Records to use: Begin

/-- What `Dev.clearForRun` leaves of the parts that the statement speaks of. -/
theorem Dev.clearForRun_keeps (d : Dev) : let e := d.clearForRun
    e.host.jobs = d.host.jobs ∧ e.host.fetched = d.host.fetched ∧ e.log = d.log ∧ e.mem = d.mem ∧ e.tick = d.tick ∧ e.sec = d.sec ∧ e.pke = d.pke ∧
    e.run.state = d.run.state ∧ e.run.image = d.run.image ∧ e.run.resumed = false ∧
    e.peer = { d.peer with plans := d.peer.plans.map (fun p => p.map (fun x => { x with digestLogged := [] })) } := by
  simp [Dev.clearForRun]

theorem Dev.clearForRun_tile (d : Dev) (t : TileId) : d.clearForRun.tile t = (d.tile t).atStart := by
  simp [Dev.clearForRun, Dev.tile, Dev.mapTiles]

/-- The run of a device on which `Dev.prepareRun` has cleared what a new run clears. -/
def Run.prepared (r : Run) (resume : Bool) (target : Option (TileId × Nat × Nat)) : Run :=
  { r with resumable := false, toBegin := some resume, begun := false, stopDue := false, stopDrain := false, target := target }

theorem Dev.prepareRun_start (d : Dev) (target : Option (TileId × Nat × Nat)) :
    d.prepareRun false target = { d.clearForRun with run := d.clearForRun.run.prepared false target } := by
  simp only [Dev.prepareRun, Run.prepared, Bool.false_eq_true, if_false]

theorem Dev.prepareRun_run (d : Dev) (resume : Bool) (target : Option (TileId × Nat × Nat)) : let r := (d.prepareRun resume target).run
    r.state = d.run.state ∧ r.toBegin = some resume ∧ r.resumed = resume ∧ r.target = target ∧ r.resumable = false ∧ r.image = d.run.image := by
  obtain ⟨-, -, -, -, -, -, -, state, image, resumed, -⟩ := d.clearForRun_keeps
  cases resume
  · rw [Dev.prepareRun_start]
    exact ⟨state, rfl, resumed, rfl, rfl, image⟩
  · exact ⟨rfl, rfl, rfl, rfl, rfl, rfl⟩

theorem Dev.prepareRun_keeps (d : Dev) (resume : Bool) (target : Option (TileId × Nat × Nat)) : let e := d.prepareRun resume target
    e.host.jobs = d.host.jobs ∧ e.host.fetched = d.host.fetched ∧ e.log = d.log ∧ e.mem = d.mem ∧ e.tick = d.tick ∧ e.sec = d.sec ∧ e.pke = d.pke := by
  obtain ⟨jobs, fetched, log, mem, tick, sec, pke, -⟩ := d.clearForRun_keeps
  cases resume
  · rw [Dev.prepareRun_start]
    generalize d.clearForRun = e at *
    exact ⟨jobs, fetched, log, mem, tick, sec, pke⟩
  · exact ⟨rfl, rfl, rfl, rfl, rfl, rfl, rfl⟩

theorem Dev.prepareRun_peer (d : Dev) (resume : Bool) (target : Option (TileId × Nat × Nat)) : (d.prepareRun resume target).peer =
    { d.peer with plans := if resume then d.peer.plans else d.peer.plans.map (fun p => p.map (fun x => { x with digestLogged := [] })) } := by
  obtain ⟨-, -, -, -, -, -, -, -, -, -, peer⟩ := d.clearForRun_keeps
  cases resume
  · rw [Dev.prepareRun_start]
    exact peer
  · rfl

theorem Dev.prepareRun_resume_tiles (d : Dev) (target : Option (TileId × Nat × Nat)) : (d.prepareRun true target).tiles = d.tiles := rfl

theorem Dev.prepareRun_start_tile (d : Dev) (target : Option (TileId × Nat × Nat)) (t : TileId) : (d.prepareRun false target).tile t = (d.tile t).atStart := by
  rw [Dev.prepareRun_start, ← d.clearForRun_tile t, Dev.tile, Dev.tile]
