-- ==== Sys2Proof/Machine/OpTable.lean ====
section
/-! DEFINITION. The opcode map: for every one-byte opcode its operands' kinds and its instruction, and back
(30_encoding.md R240, R262, R263, R269; spec/opcode_table.json, source_fields.operands). -/
namespace Sys2Proof

/-- Notation `.ab` of R16. -/
abbrev Kind.ab : Kind := ⟨.address, .b⟩
/-- Notation `.al` of R16. -/
abbrev Kind.al : Kind := ⟨.address, .l⟩
/-- Notation `.aq` of R16. -/
abbrev Kind.aq : Kind := ⟨.address, .q⟩
/-- Notation `.aw` of R16. -/
abbrev Kind.aw : Kind := ⟨.address, .w⟩
/-- Notation `.bb` of R16. -/
abbrev Kind.bb : Kind := ⟨.branch, .b⟩
/-- Notation `.bw` of R16. -/
abbrev Kind.bw : Kind := ⟨.branch, .w⟩
/-- Notation `.mb` of R16. -/
abbrev Kind.mb : Kind := ⟨.modify, .b⟩
/-- Notation `.md` of R16. -/
abbrev Kind.md : Kind := ⟨.modify, .d⟩
/-- Notation `.mf` of R16. -/
abbrev Kind.mf : Kind := ⟨.modify, .f⟩
/-- Notation `.ml` of R16. -/
abbrev Kind.ml : Kind := ⟨.modify, .l⟩
/-- Notation `.mw` of R16. -/
abbrev Kind.mw : Kind := ⟨.modify, .w⟩
/-- Notation `.rb` of R16. -/
abbrev Kind.rb : Kind := ⟨.read, .b⟩
/-- Notation `.rd` of R16. -/
abbrev Kind.rd : Kind := ⟨.read, .d⟩
/-- Notation `.rf` of R16. -/
abbrev Kind.rf : Kind := ⟨.read, .f⟩
/-- Notation `.rl` of R16. -/
abbrev Kind.rl : Kind := ⟨.read, .l⟩
/-- Notation `.rq` of R16. -/
abbrev Kind.rq : Kind := ⟨.read, .q⟩
/-- Notation `.rw` of R16. -/
abbrev Kind.rw : Kind := ⟨.read, .w⟩
/-- Notation `.vb` of R16. -/
abbrev Kind.vb : Kind := ⟨.field, .b⟩
/-- Notation `.wb` of R16. -/
abbrev Kind.wb : Kind := ⟨.write, .b⟩
/-- Notation `.wd` of R16. -/
abbrev Kind.wd : Kind := ⟨.write, .d⟩
/-- Notation `.wf` of R16. -/
abbrev Kind.wf : Kind := ⟨.write, .f⟩
/-- Notation `.wl` of R16. -/
abbrev Kind.wl : Kind := ⟨.write, .l⟩
/-- Notation `.wq` of R16. -/
abbrev Kind.wq : Kind := ⟨.write, .q⟩
/-- Notation `.ww` of R16. -/
abbrev Kind.ww : Kind := ⟨.write, .w⟩

/-- One row of the opcode map. -/
structure OpRow where
  /-- Access and data type of each operand, in the order of the instruction stream. -/
  sig : List Kind
  /-- The instruction with these operands, when they have the row's shape. -/
  build : List Operand → Option Instr

/-- Operands of shape none: S a specifier, B and W a branch displacement. -/
def OpRow.build0 (f : Instr) : List Operand → Option Instr
  | [] => some f
  | _ => none
/-- Operands of shape B: S a specifier, B and W a branch displacement. -/
def OpRow.buildB (f : BitVec 8 → Instr) : List Operand → Option Instr
  | [.dispB x0] => some (f x0)
  | _ => none
/-- Operands of shape S: S a specifier, B and W a branch displacement. -/
def OpRow.buildS (f : Spec → Instr) : List Operand → Option Instr
  | [.spec x0] => some (f x0)
  | _ => none
/-- Operands of shape W: S a specifier, B and W a branch displacement. -/
def OpRow.buildW (f : BitVec 16 → Instr) : List Operand → Option Instr
  | [.dispW x0] => some (f x0)
  | _ => none
/-- Operands of shape SB: S a specifier, B and W a branch displacement. -/
def OpRow.buildSB (f : Spec → BitVec 8 → Instr) : List Operand → Option Instr
  | [.spec x0, .dispB x1] => some (f x0 x1)
  | _ => none
/-- Operands of shape SS: S a specifier, B and W a branch displacement. -/
def OpRow.buildSS (f : Spec → Spec → Instr) : List Operand → Option Instr
  | [.spec x0, .spec x1] => some (f x0 x1)
  | _ => none
/-- Operands of shape SSB: S a specifier, B and W a branch displacement. -/
def OpRow.buildSSB (f : Spec → Spec → BitVec 8 → Instr) : List Operand → Option Instr
  | [.spec x0, .spec x1, .dispB x2] => some (f x0 x1 x2)
  | _ => none
/-- Operands of shape SSS: S a specifier, B and W a branch displacement. -/
def OpRow.buildSSS (f : Spec → Spec → Spec → Instr) : List Operand → Option Instr
  | [.spec x0, .spec x1, .spec x2] => some (f x0 x1 x2)
  | _ => none
/-- Operands of shape SSSS: S a specifier, B and W a branch displacement. -/
def OpRow.buildSSSS (f : Spec → Spec → Spec → Spec → Instr) : List Operand → Option Instr
  | [.spec x0, .spec x1, .spec x2, .spec x3] => some (f x0 x1 x2 x3)
  | _ => none
/-- Operands of shape SSSW: S a specifier, B and W a branch displacement. -/
def OpRow.buildSSSW (f : Spec → Spec → Spec → BitVec 16 → Instr) : List Operand → Option Instr
  | [.spec x0, .spec x1, .spec x2, .dispW x3] => some (f x0 x1 x2 x3)
  | _ => none
/-- Operands of shape SSSSS: S a specifier, B and W a branch displacement. -/
def OpRow.buildSSSSS (f : Spec → Spec → Spec → Spec → Spec → Instr) : List Operand → Option Instr
  | [.spec x0, .spec x1, .spec x2, .spec x3, .spec x4] => some (f x0 x1 x2 x3 x4)
  | _ => none
/-- Operands of shape SSSSSS: S a specifier, B and W a branch displacement. -/
def OpRow.buildSSSSSS (f : Spec → Spec → Spec → Spec → Spec → Spec → Instr) : List Operand → Option Instr
  | [.spec x0, .spec x1, .spec x2, .spec x3, .spec x4, .spec x5] => some (f x0 x1 x2 x3 x4 x5)
  | _ => none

Records to use: End

Task directions: In the entries above, which lines hold the word "displacement"? Copy them out.

Output below:
/-- Operands of shape none: S a specifier, B and W a branch displacement. -/
/-- Operands of shape B: S a specifier, B and W a branch displacement. -/
/-- Operands of shape S: S a specifier, B and W a branch displacement. -/
/-- Operands of shape W: S a specifier, B and W a branch displacement. -/
/-- Operands of shape SB: S a specifier, B and W a branch displacement. -/
/-- Operands of shape SS: S a specifier, B and W a branch displacement. -/
/-- Operands of shape SSB: S a specifier, B and W a branch displacement. -/
/-- Operands of shape SSS: S a specifier, B and W a branch displacement. -/
/-- Operands of shape SSSS: S a specifier, B and W a branch displacement. -/
/-- Operands of shape SSSW: S a specifier, B and W a branch displacement. -/
/-- Operands of shape SSSSS: S a specifier, B and W a branch displacement. -/
/-- Operands of shape SSSSSS: S a specifier, B and W a branch displacement. -/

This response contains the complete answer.